Devin Gordon (Atlantic, 8/19/19 ([link removed]) ): "If you look past the jokes themselves and focus on the targets he’s choosing, the same patterns emerge. Hillary, the #MeToo movement, why it sucks that he can’t call things 'gay,' vegan bullies, sexism."

Rogan has been immune to this kind of pressure, largely because his controversial statements are exactly what makes his media brand sellable; the Atlantic (8/19/19 ([link removed]) ) said in 2019 that his show has “been the No. 2 most-downloaded podcast on iTunes for two years running,” and “his YouTube channel…has 6 million subscribers.” LGBTQ groups like GLAAD (Twitter, 7/22/20 ([link removed]) ) have criticized the host for promoting anti-trans viewpoints, but Rogan is protected from his critics because by all metrics, he’s a benefit for the corporate services like YouTube: The Hill (2/1/22 ([link removed]) ) argues that with 11 million listeners, “Rogan's popularity is precisely due to the fact that he is uncensored in what he says.”

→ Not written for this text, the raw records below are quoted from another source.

-- ==== Sys2Proof/Laws/KeepsPlate.lean ====
section
/-! SUPPORT. What Machine/Plate.lean keeps. -/

namespace Sys2Proof.Machine

theorem setPanel_keeps {fs : Nat} (hm : Within (Field.panels) fs) {a0 : Chip} (d : Nat) (s : PanelSt) (c : Chip) (h0 : Keeps fs a0 c) : Keeps fs a0 (Chip.setPanel d s c) := by
  unfold Chip.setPanel
  repeat' first
    | (clear_value *; apply Touches.mk <;> intro hn <;> first | with_reducible rfl | exact hm.out hn rfl)
    | (apply Touches.mk <;> intro hn <;> first | with_reducible rfl | exact hm.out hn rfl)
    | extract_lets
    | with_reducible exact h0
    | with_reducible exact Keeps.refl _
    | with_reducible refine Keeps.update ?_ ?_

theorem modPanel_keeps {fs : Nat} (hm : Within (Field.panels) fs) {a0 : Chip} (d : Nat) (f : PanelSt → PanelSt) (c : Chip) (h0 : Keeps fs a0 c) : Keeps fs a0 (Chip.modPanel d f c) := by
  unfold Chip.modPanel
  repeat' first
    | extract_lets
    | with_reducible exact h0
    | with_reducible exact Keeps.refl _
    | with_reducible apply setPanel_keeps (hm.sub (by decide))

theorem panelFault_keeps {fs : Nat} (hm : Within (Field.routed) fs) {a0 : Chip} (d : Nat) (reason : Nat) (rails : Nat) (c : Chip) (h0 : Keeps fs a0 c) : Keeps fs a0 (Chip.panelFault d reason rails c) := by
  unfold Chip.panelFault
  repeat' first
    | extract_lets
    | with_reducible exact h0
    | with_reducible exact Keeps.refl _
    | with_reducible apply fire_keeps (hm.sub (by decide))

theorem evalBand_keeps {fs : Nat} (hm : Within (Field.routed ||| Field.panels) fs) {a0 : Chip} (d : Nat) (c : Chip) (h0 : Keeps fs a0 c) : Keeps fs a0 (Chip.evalBand d c) := by
  unfold Chip.evalBand
  repeat' first
    | (clear_value *; apply Touches.mk <;> intro hn <;> first | with_reducible rfl | exact hm.out hn rfl)
    | extract_lets
    | with_reducible refine Keeps.ite ?_ ?_
    | with_reducible exact h0
    | with_reducible exact Keeps.refl _
    | with_reducible apply panelFault_keeps (hm.sub (by decide))
    | with_reducible apply setPanel_keeps (hm.sub (by decide))

theorem bandRow_keeps {fs : Nat} (hm : Within (Field.routed ||| Field.clk ||| Field.rtc ||| Field.panels) fs) {a0 : Chip} (d : Nat) (c : Chip) (h0 : Keeps fs a0 c) : Keeps fs a0 (Chip.bandRow d c) := by
  unfold Chip.bandRow
  repeat' first
    | (clear_value *; apply Touches.mk <;> intro hn <;> first | with_reducible rfl | exact hm.out hn rfl)
    | extract_lets
    | with_reducible refine Keeps.ite ?_ ?_
    | with_reducible exact h0
    | with_reducible exact Keeps.refl _
    | with_reducible apply evalBand_keeps (hm.sub (by decide))
    | with_reducible apply modPanel_keeps (hm.sub (by decide))
    | with_reducible apply waitUntil_keeps (hm.sub (by decide))

theorem railsRise_keeps {fs : Nat} (hm : Within (Field.panels) fs) {a0 : Chip} (d : Nat) (c : Chip) (h0 : Keeps fs a0 c) : Keeps fs a0 (Chip.railsRise d c) := by
  unfold Chip.railsRise
  repeat' first
    | (clear_value *; apply Touches.mk <;> intro hn <;> first | with_reducible rfl | exact hm.out hn rfl)
    | extract_lets
    | with_reducible refine Keeps.ite ?_ ?_
    | with_reducible exact h0
    | with_reducible exact Keeps.refl _
    | with_reducible apply setPanel_keeps (hm.sub (by decide))

theorem railsFall_keeps {fs : Nat} (hm : Within (Field.panels) fs) {a0 : Chip} (d : Nat) (c : Chip) (h0 : Keeps fs a0 c) : Keeps fs a0 (Chip.railsFall d c) := by
  unfold Chip.railsFall
  repeat' first
    | (clear_value *; apply Touches.mk <;> intro hn <;> first | with_reducible rfl | exact hm.out hn rfl)
    | extract_lets
    | with_reducible refine Keeps.ite ?_ ?_
    | with_reducible exact h0
    | with_reducible exact Keeps.refl _
    | with_reducible apply setPanel_keeps (hm.sub (by decide))

theorem endPower_keeps {fs : Nat} (hm : Within (Field.routed ||| Field.sessions ||| Field.staged ||| Field.lives ||| Field.cmds ||| Field.firmware ||| Field.image ||| Field.links ||| Field.fabric ||| Field.cal ||| Field.streams ||| Field.can ||| Field.panels) fs) {a0 : Chip} (d : Nat) (up : Bool) (status : Nat) (c : Chip) (h0 : Keeps fs a0 c) : Keeps fs a0 (Chip.endPower d up status c) := by
  unfold Chip.endPower
  repeat' first
    | (clear_value *; apply Touches.mk <;> intro hn <;> first | with_reducible rfl | exact hm.out hn rfl)
    | extract_lets
    | with_reducible refine Keeps.ite ?_ ?_
    | with_reducible exact h0
    | with_reducible exact Keeps.refl _
    | with_reducible apply finishTag_keeps (hm.sub (by decide))
    | with_reducible apply modPanel_keeps (hm.sub (by decide))
    | with_reducible refine OptKeeps.of_eq ?_ (by assumption)
    | split

theorem railStep_keeps {fs : Nat} (hm : Within (Field.routed ||| Field.clk ||| Field.sessions ||| Field.staged ||| Field.lives ||| Field.cmds ||| Field.firmware ||| Field.image ||| Field.rtc ||| Field.links ||| Field.fabric ||| Field.cal ||| Field.streams ||| Field.can ||| Field.panels) fs) {a0 : Chip} (d : Nat) (c : Chip) (h0 : Keeps fs a0 c) : Keeps fs a0 (Chip.railStep d c) := by
  unfold Chip.railStep
  repeat' first
    | (clear_value *; apply Touches.mk <;> intro hn <;> first | with_reducible rfl | exact hm.out hn rfl)
    | extract_lets
    | with_reducible refine Keeps.ite ?_ ?_
    | with_reducible exact h0
    | with_reducible exact Keeps.refl _
    | with_reducible apply endPower_keeps (hm.sub (by decide))
    | with_reducible apply fire_keeps (hm.sub (by decide))
    | with_reducible apply setPanel_keeps (hm.sub (by decide))
    | with_reducible apply modPanel_keeps (hm.sub (by decide))
    | with_reducible apply advance_keeps (hm.sub (by decide))
    | with_reducible refine OptKeeps.of_eq ?_ (by assumption)
    | split

theorem takeImage_keeps {fs : Nat} (hm : Within (Field.routed ||| Field.panels) fs) {a0 : Chip} (d : Nat) (b : List Byte) (c : Chip) (h0 : Keeps fs a0 c) : Keeps fs a0 (Chip.takeImage d b c) := by
  unfold Chip.takeImage
  repeat' first
    | (clear_value *; apply Touches.mk <;> intro hn <;> first | with_reducible rfl | exact hm.out hn rfl)
    | extract_lets
    | with_reducible refine foldl_keeps (fun _ _ => ?_) ?_
    | with_reducible refine Keeps.ite ?_ ?_
    | with_reducible exact h0
    | with_reducible exact Keeps.refl _
    | with_reducible apply panelFault_keeps (hm.sub (by decide))
    | with_reducible apply modPanel_keeps (hm.sub (by decide))

theorem takeImages_keeps {fs : Nat} (hm : Within (Field.routed ||| Field.panels) fs) {a0 : Chip} (d tail n : Nat) (c : Chip) (h0 : Keeps fs a0 c) : Keeps fs a0 (Chip.takeImages d tail n c) := by
  induction n generalizing c with
  | zero => exact h0
  | succ n ih =>
    unfold Chip.takeImages
    exact Keeps.ite h0 (ih _ (takeImage_keeps (hm.sub (by decide)) _ _ _ (setQueue_keeps (hm.sub (by decide)) _ _ _ h0)))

That is a very different story for the 99 Percent, who can become victims of a very real cancel culture, because things like being critical of the police at the wrong time can be seen as beyond the bounds of free discourse. Corporate media haven’t focused on them as victims; in fact, the tabloids and Murdoch-owned media have painted them as extremists who got what was coming to them.

And libertarians haven’t made them a cause, either. That’s because these pieces that treat Rogan as a free speech warrior aren’t honest. Their defense of Rogan, who said he would vote for Donald Trump in the last election (Guardian, 4/20/20 ([link removed]) ), is not about the sacredness of free speech; while he is facing a lot of public criticism, he is not being regulated or stifled as a result. In fact, these articles celebrate the degree to which protests by musicians haven’t actually silenced him, an admission that his speech was never really under threat.

These pieces, instead, are a political defense of Covid-19 misinformation and bro jock racism. Robust public health measures to control the pandemic are seen by the right as left-wing government overreach, and therefore someone who criticizes them, however inaccurately, is on their team.

The Rogan affair is a spectacle by right-wing media to paint an advocate for a right-wing political cause as a victim. Meanwhile, right-wing tabloid vitriol has celebrated the punishment of speech by regular working people.